In general, the representation is reducible (the exception being if one or both of \(j_i\) are zero). A quick way to see this is to note that \(J_{tot,z}\) commutes with \(J_{i,z}\) (and \({J}_{1,z}\), \(J_{2,z}\) commute with each other), so that we can diagonalize all of them. If we set \(j = j_1 + j2\) there is one state with \(m = j\),

\[\ket{j_1 j_1}_1\ket{j_2,j_2}_2\]

where we are using the basis \(\ket{j_i, m_i}_i\) of eigenstates of \({\vec J}_i^2\), \(J_{i,z}\) for each \(D_{j_i}\). However, there are two orthogonal states with \(m_{tot} = j_1 + j_2 - 1\):

\[\ket{j_1, j_1}_1\ket{j_2, j_2 - 1}_2 \ , {\rm and}\ \ket{j_1, j_1 - 1}_1\ket{j_2, j_2 - 1}\]
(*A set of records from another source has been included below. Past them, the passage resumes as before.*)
/-- The failure that a finished command ended with: a stopped one that is not whole counts as refused (R389). -/
def CopyCmd.outcome (x : CopyCmd) : Option (Cause × Word) :=
  if x.left = 0 then none
  else match x.failed with
    | some f => some f
    | none => some (.refused, x.desc.dst + BitVec.ofNat 48 x.prefixLen)

/-- COPY_COMPLETION: a command with nothing on its way that is whole, has failed or was stopped signals its end and leaves the
engine (R154, R287). -/
def State.copyComplete (s : State) (c n : Nat) : State :=
  match (s.coreAt c).copies.find? fun (x : CopyCmd) => x.num == n with
  | none => s
  | some x =>
    if !x.sent.isEmpty || (x.left != 0 && x.failed.isNone && !x.stopped) || s.copyEndBehind c x then s
    else
      let fail := x.outcome
      let cut := x.stopped && x.failed.isNone && x.left != 0
      let r := s.copyShape c x
      let s := if fail.isNone then r.1.carryRegion r.2 else r.1
      let s := match fail with
        | some f => if cut then s.copyBar c x (.fail f.1.code c f.2.toNat x.left) else s
        | none => s
      let s := if x.desc.cmode = 2 then
          let v := if fail.isSome then x.desc.cval ^^^ (1 <<< 63) else x.desc.cval
          (s.engineStore (x.ctx c) x.desc.caddr.toNat (leBytes 8 v.toNat)).1
        else s
      let s := match fail with
        | some f => if x.desc.cmode = 0 then s.logError c 8 1 f.1.code f.2.toNat 0 (x.ctx c).who false else s
        | none => s
      let s := s.onCore c fun k => { k with copies := k.copies.filter fun (y : CopyCmd) => y.num != n }
      if cut then s.markStopped c x.slot x.entry x.prefixLen (!x.landed.isEmpty || x.base != 0)
      else s.endWork c x.slot x.id x.entry fail (if x.desc.cmode = 0 then .alone else .both) 8 x.prefixLen (!x.landed.isEmpty || x.base != 0)

/-! ## Gathers (R369, R370) -/

/-- The agent of a gather. -/
def GatherCmd.agent (g : GatherCmd) (c : Nat) : Agent := { vault := c, who := g.who, acct := g.acct }

/-- One page of 32 rows with every row outside a span of tokens written as zero. -/
def pagePart (a : Agent) (base lo hi o : Nat) : Job (List Byte) := do
  let t := o / 256
  if lo ≤ t ∧ t < hi then rd a (base + o) 64 else return List.replicate 64 0

/-- The 64 bytes of a gather's records at an offset. -/
def gatherBytes (g : GatherCmd) (a : Agent) (off : Nat) : Job (List Byte) := do
  let t ← header a g.head
  let e ← rdNat a (g.list + 8 * (off / g.esz)) 8
  let b := bitsOf e 23 0
  let hi := bitsOf e 29 24
  let lo := bitsOf e 34 30
  require (bitsOf e 39 35 == 0 && b < t.nblk && hi ≤ 32)
  let o := off % g.esz
  let vo := if g.keys then o - 8192 else o
  if g.keys && o < 8192 then pagePart a (t.kbase + 8192 * b) lo hi o
  else if g.vals && vo < 8192 then pagePart a (t.vbase + 8192 * b) lo hi vo
  else
    return (List.range 16).flatMap fun i =>
      let lane := o % 128 / 4 + i
      leBytes 4 (if lo ≤ lane && lane < hi then 0 else 0xFF800000)

/-- Where a chunk lands: the table vault, or a scratchpad window. -/
def State.gatherWrite (s : State) (c : Nat) (g : GatherCmd) (off : Nat) (bs : List Byte) : State × Option Cause :=
  let w := (g.agent c).who
  let d := (g.dst.toNat + off) % 2 ^ 48
  if g.toVault then
    match s.agentCheck (g.agent c) d 64 with
    | (s, 0) => let r := s.engineWrite w (c * 2 ^ 28 + d) bs; (r.1, statusCause r.2)
    | (s, k) => (s, statusCause (if k = 6 then 5 else k))
  else
    let r := s.agentWrite (g.agent c) d bs
    (r.1, statusCause r.2)

/-- Whether a chunk must wait for posted stores that the strand made before the gather, to the words it writes or to its barrier (R163,
R173). -/
def State.gatherBehind (s : State) (c : Nat) (g : GatherCmd) (off : Nat) : Bool :=
  let d := (g.dst.toNat + off) % 2 ^ 48
  (if g.toVault then s.behind g.id true (c * 2 ^ 28 + d) 64 else s.engineBehind (g.agent c).ctx d 64 .write) ||
    (g.cb != 0 && s.barBehind g.id (spmCore g.cb.toNat) (bitsOf g.cb.toNat 9 4))

/-- GATHER_CHUNK: one 64-byte chunk of a record lands, and the last ends the gather. -/
def State.gatherChunk (s : State) (c n off : Nat) : State :=
  match (s.coreAt c).gathers.find? fun (g : GatherCmd) => g.num == n with
  | none => s
  | some g =>
    if off % 64 != 0 || g.total ≤ off || g.landed.contains off || s.gatherBehind c g off then s
    else match runJob (gatherBytes g (g.agent c) off) s with
      | (s, .error k) => s.endGather c g ((statusCause (if k = 6 then 5 else k)).map fun e => (e, g.address off))
      | (s, .ok bs) => match s.gatherWrite c g off bs with
        | (s, some e) => s.endGather c g (some (e, g.address off))
        | (s, none) =>
          let h := { g with landed := off :: g.landed }
          let s := s.onCore c fun k => { k with gathers := k.gathers.map fun (x : GatherCmd) => if x.num = n then h else x }
          let s := s.noteWork g.from_ g.slot g.id g.entry fun e => { e with part := true }
          let s := (s.gatherBar c h (.finish 64)).chargeGranules c g.acct 64
          if h.left = 0 then s.endGather c h none else s

/-- A gather stopped by `settle`: a failure with the cause REFUSED at its first unwritten byte (R389). -/
def State.stopGather (s : State) (c : Nat) (g : GatherCmd) : State :=
  let s := if g.cb = 0 then s.logError c 8 1 Cause.refused.code (g.address g.next).toNat 0 (g.agent c).who false
    else s.gatherBar c g (.fail Cause.refused.code c (g.address g.next).toNat g.left)
  (s.dropGather c g.num).markStopped g.from_ g.slot g.entry 0 (!g.landed.isEmpty)

/-- The gather of a descriptor's 32 bytes (R369), or a status of R135 and R360: a malformed one is status 6. -/
def gatherOf (a : Agent) (head : Nat) (d : List Byte) : Job GatherCmd := do
  let _ ← header a head
  let f (i : Nat) := fieldAt d (8 * i) 8
  let ctl := bitsOf (f 1) 35 32
  require (f 0 < 2 ^ 28 && bitsOf (f 1) 63 36 == 0 && bitsOf (f 1) 31 24 == 0 && 1 ≤ bitsOf (f 1) 23 0 && ctl % 8 != 0)
  require (f 2 % 128 == 0 && if bitAt ctl 3 then f 2 < 2 ^ 28 else f 2 < 2 ^ 48 && regionOf (f 2) == .spad && 2 ≤ idxOf (f 2) && idxOf (f 2) ≤ 30)
  require (f 3 < 2 ^ 48)
  return { num := 0, from_ := a.who.core, slot := 0, id := a.who.id, entry := none, pid := a.who.pid, prv := false, acct := a.acct, head := head,
           list := f 0, nl := bitsOf (f 1) 23 0, ctl := BitVec.ofNat 4 ctl, dst := BitVec.ofNat 64 (f 2), cb := BitVec.ofNat 48 (f 3),
           landed := [], failed := none, stopped := false }

end Sys2Proof.Machine
end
In fact, from this starting pojnt we can work out recursively how \(D_{j_1}\otimes D_{j_2}\) decomposes. Since the maximum value of \(m_{tot}\) is \(j_1 + j_2\) and there is only one such state, \(D_{j_1}\otimes D_{j_2}\) contains exactly one subspace transforming as the irrep \(D_{j_1 + j_2}\). By acting wit \(J_{tot,-}\) on this state we can find the state with \(j = j_1 + j_2\), \(m = j_1 + j_2 - 1\). The space of states with this value of \(m\) is two-dimensional. The state in this space orthogonal to the one with \(j = j_1 + j_2\) must therefore have \(j = j_1 + j_2 - 1\) and there is only one subspace of \(D_{j_1}\otimes D_{j_2}\) with this value of \(j\). We can cotinue this argument, stopping when we have found all irreps of the total angular momentum consistent with the dimensionality of \(D_{j_1}\otimes D_{j_2}\). We find that

(317)\[D_{j_1}\otimes D_{j_2} = \oplus_{j = |j_1 -j_2|}^{j = j_1 + j_2} D_j\]
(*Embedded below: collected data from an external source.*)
-- ==== Sys2Proof/Machine/Remote.lean ====
section
/-! DEFINITION. Remote-procedure messages on their way: translation at a station, the walk of a missing page, each procedure at its
owner, and the reply at the originator (R64, R123, R126, R129 to R136, R146, R276, R279, R280, R285, R360, R370, R387, R422,
R425). -/

namespace Sys2Proof.Machine

/-- The bytes a store writes, with their offsets. -/
def Msg.runs (m : Msg) : List (Nat × List Byte) :=
  if m.data.isEmpty then [(0, leBytes m.bytes m.opa.toNat)] else maskRuns m.mask m.data

/-! ## Classes -/

/-- The class of an entry becomes known (R170, R386). -/
def State.classify (s : State) (m : Msg) (cls : Cls) : State :=
  match m.client, m.entry with
  | .slot c j _, some n => s.onSlot c j fun v => v.onEntry n fun e => { e with cls := cls }
  | _, _ => s

/-! ## Outside vault space -/

/-- Whether the space of an address takes a procedure (R276, R424). -/
def carries (pa : Nat) (proc : BitVec 4) : Bool :=
  if spaceOf pa == .host then proc == 0 || proc == 1 else proc == 0 || proc == 1 || proc == 2 || proc == 5

/-- A message that no core accepts is performed: one that succeeds counts as received by the core that sent it, whose totals would not
balance otherwise; one that fails counts with its reply (R64; notes/assumptions/128.md). -/
def State.putAway (s : State) (k : Nat) (m : Msg) : State :=
  (if m.cause.isNone && !m.fromPeer then s.countRecv m.src m.lid else s).putMsg k { m with dst := noCore }

/-- The reply to a read: a value, or the bytes of a granule (R299). -/
def Msg.answerRead (m : Msg) (status : Nat) (bs : List Byte) : Msg :=
  if m.mask = 0 then m.answer status (BitVec.ofNat 64 (leNat bs)) else { m.answer status 0 with data := bs }

/-- A message served in system space, beneath its station (R126). -/
def State.systemServe (s : State) (m : Msg) (pa : Nat) : State × Msg :=
  if m.proc = 0 then
    let r := s.sysLoad pa m.length
    (s, m.answerRead r.1 r.2)
  else if m.proc = 1 then
    let r := m.runs.foldl (fun (r : State × Nat) p =>
      let t := r.1.sysStore (pa + p.1) p.2
      (t.1, if r.2 = 0 then t.2 else r.2)) (s, 0)
    (r.1, m.answer r.2 0)
  else (s, m.answer 1 0)

/-! ## STATION_REQUEST and TABLE_WALK -/

/-- A translated message goes on to its owner; its class is known from then on. -/
def State.forward (s : State) (k : Nat) (m : Msg) (r : Except Cause Nat) : State :=
  match r with
  | .error cause => s.putMsg k (m.refuseAway cause)
  | .ok pa =>
    match spaceOf pa with
    | .vault =>
      let m := { m with paddr := pa, dst := vaultOf pa, stage := .toOwner, cls := if m.storing then .one else m.cls }
      (s.classify m .one).putMsg k m
    | .system =>
      if s.blocked k { m with paddr := pa, stage := .toOwner } then s.putMsg k { m with stage := .toStation }
      else let t := s.systemServe m pa; t.1.putAway k t.2
    | .unassigned => s.putMsg k (m.refuseAway .xlate)
    | _ =>
      let m := { m with paddr := pa, cls := if m.storing then .three else m.cls }
      let s := s.classify m .three
      if !carries pa m.proc then s.putMsg k (m.answerAway 1 0)
      else if !s.linkUp pa then s.putMsg k (m.answerAway 4 0)
      else s.putMsg k { m with dst := noCore, stage := .toOwner }

/-- STATION_REQUEST: a station accepts a request, and translates it from its cache or has it wait for a walk (R126, R130). -/
def State.stationRequest (s : State) (k : Nat) : State :=
  match s.mesh[k]? with
  | none => s
  | some m =>
    if m.stage != .toStation then s
    else if !s.stpt.getLsbD 0 then s.putMsg k (m.refuseAway .xlate)
    else
      let n := stationOf m.src
      let va := m.va.toNat
      match s.probe n m.pid va with
      | (s, some e) => s.forward k m (leafAddress e.level e.frame e.w e.x m.prv va m.access)
      | (s, none) =>
        let t := s.stationAt n
        let page := BitVec.ofNat 48 (va / 65536 * 65536)
        if t.walks.any fun (w : Walk) => w.pid == m.pid && w.va == page then s.putMsg k { m with stage := .walking }
        else if 256 ≤ t.walks.length then s
        else (s.putStation n { t with walks := t.walks ++ [{ pid := m.pid, va := page }] }).putMsg k { m with stage := .walking }

/-- TABLE_WALK: walk `i` of a station completes: its leaf is cached, and every request that waits for it goes on or is refused. -/
def State.tableWalk (s : State) (n i : Nat) : State :=
  match (s.stationAt n).walks[i]? with
  | none => s
  | some w =>
    let s := s.putStation n { s.stationAt n with walks := dropAt (s.stationAt n).walks i }
    let who : Who := { core := stationCore n, pid := w.pid, id := { lid := 0, sid := 0 } }
    let r := if s.stpt.getLsbD 0 then s.walk who w.pid w.va.toNat else (s, .error .xlate)
    let s := match r with
      | (s, .ok f) => s.putStation n ((s.stationAt n).keep w.pid w.va.toNat f)
      | (s, .error _) => s
    upTo s.mesh.length (fun s k => match s.mesh[k]? with
      | none => s
      | some m =>
        if m.stage == .walking && stationOf m.src == n && m.pid == w.pid && m.va.toNat / 65536 * 65536 == w.va.toNat then
          match r.2 with
          | .ok f => s.forward k m (leafAddress f.level f.frame f.w f.x m.prv m.va.toNat m.access)
          | .error cause => s.putMsg k (m.refuseAway cause)
        else s) s

/-! ## Procedures at their owners -/

/-- A vault agent accepts one mesh request in a cycle: a second one is accepted in the next (R132). -/
def State.agentTurn (s : State) (c : Nat) : State :=
  let t := if (s.coreAt c).meshAt = some s.now then { s with now := s.now + 1 } else s
  t.onCore c fun k => { k with meshAt := some t.now }

/-- Whether a segment of a copy is for a scratchpad (R123, R153). -/
def Msg.toSpad (m : Msg) : Bool := m.proc == 5 && !m.fromPeer && regionOf m.va.toNat == .spad

/-- Whether a message is for the vault agent of its core. -/
def Msg.atVault (m : Msg) : Bool := decide (m.proc.toNat < 8) && !m.toSpad

/-- Message `k` at its owner, for a procedure: one that may reach a word of an older message of its strand waits for it, and a request
to a vault for a tag, in the order of arrival (R136, R163); a killed core answers status 4 (R416); otherwise the core counts the message and the procedure is
performed. -/
def State.serve (s : State) (k : Nat) (p : Msg → Bool) (f : State → Msg → State) : State :=
  match s.mesh[k]? with
  | none => s
  | some m =>
    if m.stage != .toOwner || m.rec_.isSome || !p m || (m.tag.isNone && s.blocked k m) then s
    else if m.dst = noCore then f s m
    else if (s.coreAt m.dst).killed then s.putMsg k (m.answerAway 4 0)
    else if m.atVault && !s.tagFree m.dst m.tag then
      if m.tag.isSome then s else { s.putMsg k { m with tag := some s.orders } with orders := s.orders + 1 }
    else
      let s := if m.atVault then s.agentTurn m.dst else s
      f (if m.fromPeer then s else s.countRecv m.dst m.lid) { m with tag := none }

/-- A message answered by a step that gives its reply, charged for its granules where its tag is known (R224). -/
def State.answer (k : Nat) (m : Msg) (r : State × Msg) : State :=
  let s := r.1.chargeGranules (if m.fromPeer then m.dst else m.src) m.acct m.length
  if m.dst = noCore then s.putAway k r.2 else s.putMsg k r.2

/-- LOAD: a read of vault space, or of host or fabric space through its link. -/
def State.doLoad (s : State) (k : Nat) : State :=
  s.serve k (·.proc == 0) fun s m =>
    State.answer k m <|
      if spaceOf m.paddr != .vault then
        if s.linkUp m.paddr then (s, m.answerRead 0 (s.mem.readBytes m.paddr m.length)) else (s, m.answer 4 0)
      else
        let r := s.vaultRead m.who m.paddr m.length
        (r.1, m.answerRead r.2.1 r.2.2)

/-- Writes of the runs of a store, until one fails. -/
def State.storeRuns (w : Who) (a : Nat) : List (Nat × List Byte) → State → State × Nat
  | [], s => (s, 0)
  | p :: r, s =>
    if spaceOf a != .vault then State.storeRuns w a r { s with mem := s.mem.write (a + p.1) p.2 }
    else match s.vaultWrite w (a + p.1) p.2 with
      | (s, 0) => State.storeRuns w a r s
      | (s, n) => (s, n)

/-- STORE. -/
def State.doStore (s : State) (k : Nat) : State :=
  s.serve k (·.proc == 1) fun s m =>
    State.answer k m <|
      if spaceOf m.paddr != .vault && !s.linkUp m.paddr then (s, m.answer 4 0)
      else let r := State.storeRuns m.who m.paddr m.runs s; (r.1, m.answer r.2 0)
We write the basis of the left hand side as \(\ket{j_1,m_1; j_2 m_2} = \ket{j_1, m_1}_1\ket{j_2,m_2}_2\), wchih I will call the “product basis”. We write the basis of the right hand side as \(\ket{j,m}\) (for which the minimum and maximum values of \(j\) are understood), which I will call the “total angular momentum basis”. The equation relating the bases is

\[\ket{j,m} = \sum_{m_1,m_2} \ket{j_1,m_1; j_2 m_2}\brket{j_1,m_1; j_2,m_2}{j,m}\]

and a similar one expanding the product basis vectors in terms ot the total angular momentuim basis vectors, for which the coefficients are \(\brket{j,m}{j_1,m_1;j_2,m_2} = \brket{j_1,m_1; j_2,m_2}{j,m}^*\). These matrix elements are called Clebsch-Gordon coefficients, and they can be calculated explicitly by a combination of ladder operators and orthogonalization. They cal also be looked up in tables.

So see how this construction actually works, we start with the observation that \(\brket{\brket{j_1,m_1; j_2,m_2}{j,m} = 1\). Next we compute

\[\begin{split}\begin{align} J_{tot,-} \ket{j_1 + j_2,j_1 + j_2} & \propto \ket{j_1 + j_2,j_1 + j_2 -1} \\ & = (J_{1,-} + J_{2,-})\ket{j_1 j_1; j_2 j_2} \\ & = \hbar \sqrt{2j_1} \ket{j_1 j_1 - 1; j_2 j_2} + \hbar \sqrt{2j_2} \ket{j_1 j_1; j_2 j_2 - 1}\\ \end{align}\end{split}\]

Thus, normalizing the state,

\[\ket{j_1 + j_2,j_1 + j_2 -1} = \frac{\sqrt{j_1} \ket{j_1 j_1 - 1; j_2 j_2} + \hbar \sqrt{j_2} \ket{j_1 j_1; j_2 j_2 - 1}}{\sqrt{j_1 + j_2}}\]

from which we can compute

\[\begin{split}\begin{align} \brket{j_1,j_1 -1; j_2,j_2}{j_1 + j_1,j_1 + j_2 -1} & = \frac{\sqrt{j_1}}{\sqrt{j_1 + j_2}}\\ \brket{j_1,j_1; j_2,j_2 - 1}{j_1 + j_2 ,j_1 + j_2 -1} & = \frac{\sqrt{j_2}}{\sqrt{j_1 + j_2}} \end{align}\end{split}\]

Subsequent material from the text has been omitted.